Work item:
When the string "slots" is part of a line below, that line should be copied.

[Stored items]
****************************************
/-- TIMELINE with bit 8 of CCARG2 clear: it frees an id. Arguments: package. -/
def execTimelineFree (s : State) : Out :=
  s.commandRun 0x0A (fun s p => bitsOf (s.cc p 2) 8 1 == 0) [ctxBound, 512] (onCtx anyState (fun s p ctx =>
    let id := s.cc p 2 % 256
    match s.timelines.get? id with
    | some c => if c = ctx then ({ s with timelines := s.timelines.erase id }, some .ok) else (s, some .refused)
    | none => (s, some .ok)))

/-! Partitions, areas, queues, policies (13 R345, R350, R354; 14 R371, R375, R377). -/

/-- The dies of a bitmap. -/
def bitmapDies (bs : List Byte) : List Nat := (List.range 512).filter (fun i => bitsOf (leNat (bs.take 64)) i 1 == 1)

/-- The order of the next PARTITION command. -/
def State.nextOrder (s : State) : Nat := s.ctxs.values.foldl (fun m c => max m (c.order + 1)) 1

/-- PARTITION (13 R350; log 37). Arguments: package. -/
def execPartition (s : State) : Out :=
  s.command 0x0B [ctxBound, anyWord, 2 ^ 24, 2 ^ 24] (onCtx anyState (fun s p ctx =>
    let (bs, t) := s.rootRead p (s.cc p 2) 64
    let dies := bitmapDies bs
    let c := s.ctx ctx
    let slice := s.cc p 3
    let cap := s.cc p 4
    let len := if slice = 0 then (if c.nextSlice = 0 then c.slice else c.nextSlice) else slice
    if !s.rootOk (s.cc p 2) 64 || (slice ≠ 0 && (slice < 100 || 10000000 < slice)) || (cap ≠ 0 && cap < len) || dies.any (fun d => (s.pkgs.get? (d / 2)).isNone) then
      (s, some .arg)
    else if !isLive c then (s, some .state)
    else if dies.isEmpty then (t.modCtx ctx (fun c => { c with order := 0 }), some .ok)
    else if (c.st = .saved && c.neverIn) || dies == c.lastDies then
      let n := t.nextOrder
      let t := t.modCtx ctx (fun c => { c with
        dies := dies, lastDies := dies, order := n, nextSlice := len,
        nextCap := if cap ≠ 0 then cap else max len (if c.nextCap = 0 then c.cap else c.nextCap) })
      (t.dueOne .switchIn [ctx], some .ok)
    else (s, some .state)))

/-- LOFT (14 R371): an area named for a context that has never been switched in takes its first image (15 R398; log 40).
Arguments: package. -/
def execLoft (s : State) : Out :=
  s.command 0x0C [ctxBound, 256, anyWord, anyWord] (onCtx anyState (fun s p ctx =>
    let (k, a) := (s.cc p 2, (s.cc p 3, s.cc p 4))
    if !s.rootOk a.1 a.2 then (s, some .arg) else
    let s := s.modCtx ctx (fun c => { c with lofts := c.lofts.set k a })
    (if (s.ctx ctx).st = .saved && (s.ctx ctx).neverIn then s.writeImage ctx k a (s.workCores ctx) else s, some .ok)))

/-- ATTIC (14 R375): the Attic is EMPTY. Arguments: package. -/
def execAttic (s : State) : Out :=
  s.command 0x0D [ctxBound, 1, anyWord, anyWord] (onCtx anyState (fun s p ctx =>
    if !s.rootOk (s.cc p 3) (max 64 (s.cc p 4)) then (s, some .arg)
    else (s.setAttic ctx ⟨s.cc p 3, s.cc p 4, 0, false, false, 0, 0⟩, some .ok)))

/-- ATTICREARM (14 R377). Arguments: package. -/
def execAtticrearm (s : State) : Out :=
  s.command 0x0E [ctxBound] (onCtx (fun c => c.attic.isSome) (fun s _ ctx =>
    match (s.ctx ctx).attic with
    | some a => (s.setAttic ctx ⟨a.addr, a.size, 0, false, false, 0, 0⟩, some .ok)
    | none => (s, some .state)))

/-- QCREATE (13 R345, R346): a ring of 2^k entries for k from 6 to 16. Arguments: package. -/
def execQcreate (s : State) : Out :=
  s.command 0x0F [ctxBound, 4096, anyWord, 32] (onCtx isLive (fun s p ctx =>
    let q := p * 4096 + s.cc p 2
    let k := s.cc p 4
    if k < 6 || 16 < k || !s.rootOk (s.cc p 3) 16 then (s, some .arg)
    else if (s.hq q).state ≠ 0 then (s, some .state)
    else
      let (bs, s) := s.rootRead p (s.cc p 3) 16
      (s.modHq q (fun _ => { HostQueue.reset with state := 1, ctx := ctx, base := seedCap bs, size := 2 ^ k }), some .ok)))

/-- QDESTROY (13 R349): it waits while a live update is in progress. Arguments: package. -/
def execQdestroy (s : State) : Out :=
  s.command 0x10 [ctxBound, 4096] (onCtx anyState (fun s p ctx =>
    let q := p * 4096 + s.cc p 2
    if (s.hq q).state ≠ 0 && (s.hq q).ctx ≠ ctx then (s, some .arg)
    else if (s.hq q).state ≠ 1 then (s, some .state)
    else if !s.fwBegins p then (s, none)
    else (s.destroyQueue q, some .ok)))

/-- POLICY (13 R353, R354): a program that is not accepted leaves the previous one. Arguments: package. -/
def execPolicy (s : State) : Out :=
  s.command 0x11 [ctxBound, anyWord, 256] (onCtx anyState (fun s p ctx =>
    let n := s.cc p 3
    let (bs, t) := s.rootRead p (s.cc p 2) (4 * n)
    let ws : List (BitVec 32) := (List.range n).map (fun i => BitVec.ofNat 32 (leNat ((bs.drop (4 * i)).take 4)))
    if !s.rootOk (s.cc p 2) (4 * n) then (s, some .arg)
    else if policyOk ws then (t.modCtx ctx (fun c => { c with policy := ws }), some .ok) else (s, some .refused)))

/-! Time, sampling, debug (15 R384, R386, R387). -/

/-- TIMEOFF (15 R384). Arguments: package. -/
def execTimeoff (s : State) : Out :=
  s.command 0x12 [ctxBound, anyWord] (onCtx anyState (fun s p ctx =>
    (s.modCtx ctx (fun c => { c with timeOff := BitVec.ofNat 64 (s.cc p 2) }), some .ok)))

/-- SAMPLE (15 R386): it is kept until its time comes. Arguments: package. -/
def execSample (s : State) : Out :=
  s.command 0x13 [ctxBound, anyWord, anyWord, anyWord] (named (fun s p _ =>
    let m : Sample := ⟨s.cc p 2, s.cc p 3, s.cc p 4⟩
    if !s.rootOk m.buf m.size then (s, some .arg)
    else (s.modPkg p (fun k => { k with samples := k.samples ++ [m] }), some .ok)))

/-- The state code of a slot in a sample (15 R386). -/
def Slot.sampleCode (x : Slot) : Nat :=
  match x.st with
  | .empty => 0
  | .halted _ => 5
  | .follower _ => 4
  | .stopped _ => 6
  | .ready => if x.tl = 0 then 1 else 6
  | .stalled _ => if x.tl = 0 then 2 else 6
  | .parked _ => if x.tl = 0 then 3 else 6

/-- A core's entry of a sample (15 R386). -/
def Core.sampleEntry (c : Core) (core : Nat) : List Byte :=
  let l := c.slots.toList
  let live := l.filter (fun x => x.st != .empty)
  let codes := l.zipIdx.foldl (fun n x => n + x.1.sampleCode * 2 ^ (40 + 3 * x.2)) 0
  leBytes 8 (core % 2 ^ 20 + c.ctx % 2 ^ 20 * 2 ^ 20 + codes + live.length * 2 ^ 52) ++ live.flatMap (fun x => dwBytes (wordOfInt x.pc))

/-- Entries as many as fit. -/
def fitEntries : Nat → List (List Byte) → List (List Byte)
  | _, [] => []
  | room, e :: t => if e.length ≤ room then e :: fitEntries (room - e.length) t else []

/-- A named pod time has come: the record of every core that is not EMPTY is written (15 R386; log 44). Arguments: package. -/
def execSampleLatch (s : State) : Out :=
  let p := s.arg 0
  match (s.pkg p).samples.find? (fun m => decide (m.time ≤ s.now)) with
  | none => .next s
  | some m =>
    let s := s.modPkg p (fun k => { k with samples := k.samples.erase m })
    let all := (s.cores.entries.filter (fun e => decide (e.1 < 2 ^ 20) && e.2.slots.toList.any (fun x => x.st != .empty))).map
      (fun e => e.2.sampleEntry e.1)
    let l := fitEntries (m.size - 64) all
    let body := l.flatMap (fun e => e)
    let head := leBytes 8 0x53414D5000000001 ++ leBytes 8 m.time ++ leBytes 8 l.length ++ leBytes 40 (64 + body.length)
    .next (if m.size < 64 then s else s.rootWrite p m.buf (head ++ body))

/-- DBGCTL written to a core (15 R387): BRKEN and TRACE are set as given, then HALT, RESUME or STEP acts. -/
def State.dbgctl (s : State) (core v buf : Nat) : State :=
  let on := bitsOf v 4 1 == 1
  let s := s.modCore core (fun c => { c with dbg := { c.dbg with
    brken := bitsOf v 3 1 == 1, trace := on, buffer := if on then buf else c.dbg.buffer, fill := if on then 0 else c.dbg.fill } })
  if bitsOf v 0 1 = 1 then s.haltCore core
  else if bitsOf v 1 1 = 1 then s.resumeCore core
  else if bitsOf v 2 1 = 1 then (s.resumeCore core).modCore core (fun c => { c with dbg := { c.dbg with stepping := true } })
  else s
****************************************
Expected output:
  let l := c.slots.toList
    let all := (s.cores.entries.filter (fun e => decide (e.1 < 2 ^ 20) && e.2.slots.toList.any (fun x => x.st != .empty))).map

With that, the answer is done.